[Items from a dataset]
theorem State.abortAll_keeps : ∀ s c, Keeps 16777705 s (State.abortAll s c) := by
  intro s c
  unfold State.abortAll
  split
  ·
    rename_i y0 y1 y2
    refine Keeps.step (State.abortMx_keeps ..) rfl ?_
    refine Keeps.step (State.endAttn_keeps ..) rfl ?_
    exact Keeps.refl _
  ·
    rename_i y3 y4
    refine Keeps.step (State.abortMx_keeps ..) rfl ?_
    exact Keeps.refl _

theorem State.storeRow_keeps : ∀ s c it r, Keeps 649 s (State.storeRow s c it r).2.2 := by
  intro s c it r
  unfold State.storeRow
  lift_lets -underBinder
  extract_lets -descend x0 x1 x2 x3 x4 x5 x6 x7 x8 x9
  clear_value x0
  clear_value x1
  clear_value x2
  clear_value x3
  clear_value x4
  clear_value x5
  clear_value x6
  clear_value x7
  clear_value x8
  have hx9 : Keeps 649 s x9 := by
    unfold x9
    refine Keeps.ite ?_ ?_
    ·
      refine Keeps.step (State.kvTranslate_keeps ..) rfl ?_
      exact Keeps.refl _
    ·
      exact Keeps.refl _
  clear_value x9
  refine Keeps.foldl (fun z : _ × _ × State => z.2.2) ?_ ?_
  ·
    exact hx9
  ·
    rintro ⟨z13, z14, z15⟩ q11 h12
    dsimp -zeta only at h12 ⊢
    split
    ·
      rename_i y16
      exact h12
    ·
      rename_i y17
      lift_lets -underBinder
      extract_lets -descend x18 x19 x20
      have hx18 : Keeps 649 s x18 := by
        unfold x18
        exact h12
      clear_value x18
      clear_value x19
      clear_value x20
      split
      ·
        rename_i y21 y22 y23 y24 y25
        lift_lets -underBinder
        extract_lets -descend x26 x27 x28 x29 x30
        clear_value x26
        clear_value x27
        clear_value x29
        have hx30 : Keeps 649 s x30 := by
          unfold x30
          refine Keeps.ite ?_ ?_
          ·
            refine Keeps.step (State.fpEvent_keeps ..) rfl ?_
            exact hx18
          ·
            exact hx18
        clear_value x30
        dsimp -zeta only
        refine Keeps.step (State.putBytes_keeps ..) rfl ?_
        refine Keeps.step (State.fpEvent_keeps ..) rfl ?_
        exact hx30
      ·
        rename_i y31 y32 y33 y34 y35
        exact hx18
      ·
        rename_i y36 y37 y38 y39 y40 y41 y42
        exact hx18

theorem State.runStore_keeps : ∀ s c it, Keeps 8389353 s (State.runStore s c it) := by
  intro s c it
  unfold State.runStore
  split
  ·
    rename_i y0 y1
    lift_lets -underBinder
    extract_lets -descend x2
    have hx2 : Keeps 8389353 s x2.2.2 := by
      unfold x2
      refine Keeps.foldl (fun z : _ × _ × State => z.2.2) ?_ ?_
      ·
        dsimp -zeta only
        exact Keeps.refl _
      ·
        rintro ⟨z6, z7, z8⟩ q4 h5
        dsimp -zeta only at h5 ⊢
        split
        ·
          rename_i y9
          exact h5
        ·
          rename_i y10
          refine Keeps.step (State.storeRow_keeps ..) rfl ?_
          exact h5
    clear_value x2
    refine Keeps.step (State.recordMx_keeps ..) rfl ?_
    refine Keeps.ite ?_ ?_
    ·
      exact hx2
    ·
      refine Keeps.step (State.engFail_keeps ..) rfl ?_
      exact hx2
  ·
    rename_i y11 y12
    refine Keeps.step (State.recordMx_keeps ..) rfl ?_
    exact Keeps.refl _

theorem execAttention_keeps : ∀ c s, KeepsOut 8389609 s (execAttention c s) := by
  intro c s
  unfold execAttention
  split
  ·
    rename_i y0 y1 y2
    refine KeepsOut.next ?_
    refine Keeps.step (State.nextAttn_keeps ..) rfl ?_
    exact Keeps.refl _
  ·
    rename_i y3 y4
    split
    ·
      rename_i y5 y6
      refine KeepsOut.next ?_
      exact Keeps.refl _
    ·
      rename_i y7 y8 y9
      split
      ·
        rename_i y10
        refine KeepsOut.next ?_
        exact Keeps.refl _
      ·
        rename_i y11
        lift_lets -underBinder
        extract_lets -descend x12
        have hx12 : Keeps 8389609 s x12 := by
          unfold x12
          refine Keeps.step (State.popMx_keeps ..) rfl ?_
          exact Keeps.refl _
        clear_value x12
        split
        ·
          rename_i y13
          refine KeepsOut.next ?_
          exact hx12
        ·
          rename_i y14
          split
          ·
            rename_i y15 y16 y17
            refine KeepsOut.next ?_
            refine Keeps.step (State.firstEntry_keeps ..) rfl ?_
            exact hx12
          ·
            rename_i y18 y19 y20 y21 y22
            refine KeepsOut.next ?_
            refine Keeps.step (State.recordMx_keeps ..) rfl ?_
            refine Keeps.step (State.engFail_keeps ..) rfl ?_
            exact hx12

theorem execKvStore_keeps : ∀ c s, KeepsOut 8389353 s (execKvStore c s) := by
  intro c s
  unfold execKvStore
  split
  ·
    rename_i y0 y1
    refine KeepsOut.next ?_
    exact Keeps.refl _
  ·
    rename_i y2 y3 y4
    split
    ·
      rename_i y5
      refine KeepsOut.next ?_
      exact Keeps.refl _
    ·
      rename_i y6
      lift_lets -underBinder
      extract_lets -descend x7
      have hx7 : Keeps 8389353 s x7 := by
        unfold x7
        refine Keeps.step (State.popMx_keeps ..) rfl ?_
        exact Keeps.refl _
      clear_value x7
      refine KeepsOut.next ?_
      refine Keeps.ite ?_ ?_
      ·
        exact hx7
      ·
        refine Keeps.step (State.runStore_keeps ..) rfl ?_
        exact hx7

end Sys2Proof.Machine
end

## Problem requirements
Make an exact copy of every entry.

## Solution for this exercise
theorem State.abortAll_keeps : ∀ s c, Keeps 16777705 s (State.abortAll s c) := by
  intro s c
  unfold State.abortAll
  split
  ·
    rename_i y0 y1 y2
    refine Keeps.step (State.abortMx_keeps ..) rfl ?_
    refine Keeps.step (State.endAttn_keeps ..) rfl ?_
    exact Keeps.refl _
  ·
    rename_i y3 y4
    refine Keeps.step (State.abortMx_keeps ..) rfl ?_
    exact Keeps.refl _

theorem State.storeRow_keeps : ∀ s c it r, Keeps 649 s (State.storeRow s c it r).2.2 := by
  intro s c it r
  unfold State.storeRow
  lift_lets -underBinder
  extract_lets -descend x0 x1 x2 x3 x4 x5 x6 x7 x8 x9
  clear_value x0
  clear_value x1
  clear_value x2
  clear_value x3
  clear_value x4
  clear_value x5
  clear_value x6
  clear_value x7
  clear_value x8
  have hx9 : Keeps 649 s x9 := by
    unfold x9
    refine Keeps.ite ?_ ?_
    ·
      refine Keeps.step (State.kvTranslate_keeps ..) rfl ?_
      exact Keeps.refl _
    ·
      exact Keeps.refl _
  clear_value x9
  refine Keeps.foldl (fun z : _ × _ × State => z.2.2) ?_ ?_
  ·
    exact hx9
  ·
    rintro ⟨z13, z14, z15⟩ q11 h12
    dsimp -zeta only at h12 ⊢
    split
    ·
      rename_i y16
      exact h12
    ·
      rename_i y17
      lift_lets -underBinder
      extract_lets -descend x18 x19 x20
      have hx18 : Keeps 649 s x18 := by
        unfold x18
        exact h12
      clear_value x18
      clear_value x19
      clear_value x20
      split
      ·
        rename_i y21 y22 y23 y24 y25
        lift_lets -underBinder
        extract_lets -descend x26 x27 x28 x29 x30
        clear_value x26
        clear_value x27
        clear_value x29
        have hx30 : Keeps 649 s x30 := by
          unfold x30
          refine Keeps.ite ?_ ?_
          ·
            refine Keeps.step (State.fpEvent_keeps ..) rfl ?_
            exact hx18
          ·
            exact hx18
        clear_value x30
        dsimp -zeta only
        refine Keeps.step (State.putBytes_keeps ..) rfl ?_
        refine Keeps.step (State.fpEvent_keeps ..) rfl ?_
        exact hx30
      ·
        rename_i y31 y32 y33 y34 y35
        exact hx18
      ·
        rename_i y36 y37 y38 y39 y40 y41 y42
        exact hx18

theorem State.runStore_keeps : ∀ s c it, Keeps 8389353 s (State.runStore s c it) := by
  intro s c it
  unfold State.runStore
  split
  ·
    rename_i y0 y1
    lift_lets -underBinder
    extract_lets -descend x2
    have hx2 : Keeps 8389353 s x2.2.2 := by
      unfold x2
      refine Keeps.foldl (fun z : _ × _ × State => z.2.2) ?_ ?_
      ·
        dsimp -zeta only
        exact Keeps.refl _
      ·
        rintro ⟨z6, z7, z8⟩ q4 h5
        dsimp -zeta only at h5 ⊢
        split
        ·
          rename_i y9
          exact h5
        ·
          rename_i y10
          refine Keeps.step (State.storeRow_keeps ..) rfl ?_
          exact h5
    clear_value x2
    refine Keeps.step (State.recordMx_keeps ..) rfl ?_
    refine Keeps.ite ?_ ?_
    ·
      exact hx2
    ·
      refine Keeps.step (State.engFail_keeps ..) rfl ?_
      exact hx2
  ·
    rename_i y11 y12
    refine Keeps.step (State.recordMx_keeps ..) rfl ?_
    exact Keeps.refl _

theorem execAttention_keeps : ∀ c s, KeepsOut 8389609 s (execAttention c s) := by
  intro c s
  unfold execAttention
  split
  ·
    rename_i y0 y1 y2
    refine KeepsOut.next ?_
    refine Keeps.step (State.nextAttn_keeps ..) rfl ?_
    exact Keeps.refl _
  ·
    rename_i y3 y4
    split
    ·
      rename_i y5 y6
      refine KeepsOut.next ?_
      exact Keeps.refl _
    ·
      rename_i y7 y8 y9
      split
      ·
        rename_i y10
        refine KeepsOut.next ?_
        exact Keeps.refl _
      ·
        rename_i y11
        lift_lets -underBinder
        extract_lets -descend x12
        have hx12 : Keeps 8389609 s x12 := by
          unfold x12
          refine Keeps.step (State.popMx_keeps ..) rfl ?_
          exact Keeps.refl _
        clear_value x12
        split
        ·
          rename_i y13
          refine KeepsOut.next ?_
          exact hx12
        ·
          rename_i y14
          split
          ·
            rename_i y15 y16 y17
            refine KeepsOut.next ?_
            refine Keeps.step (State.firstEntry_keeps ..) rfl ?_
            exact hx12
          ·
            rename_i y18 y19 y20 y21 y22
            refine KeepsOut.next ?_
            refine Keeps.step (State.recordMx_keeps ..) rfl ?_
            refine Keeps.step (State.engFail_keeps ..) rfl ?_
            exact hx12

theorem execKvStore_keeps : ∀ c s, KeepsOut 8389353 s (execKvStore c s) := by
  intro c s
  unfold execKvStore
  split
  ·
    rename_i y0 y1
    refine KeepsOut.next ?_
    exact Keeps.refl _
  ·
    rename_i y2 y3 y4
    split
    ·
      rename_i y5
      refine KeepsOut.next ?_
      exact Keeps.refl _
    ·
      rename_i y6
      lift_lets -underBinder
      extract_lets -descend x7
      have hx7 : Keeps 8389353 s x7 := by
        unfold x7
        refine Keeps.step (State.popMx_keeps ..) rfl ?_
        exact Keeps.refl _
      clear_value x7
      refine KeepsOut.next ?_
      refine Keeps.ite ?_ ?_
      ·
        exact hx7
      ·
        refine Keeps.step (State.runStore_keeps ..) rfl ?_
        exact hx7

end Sys2Proof.Machine
end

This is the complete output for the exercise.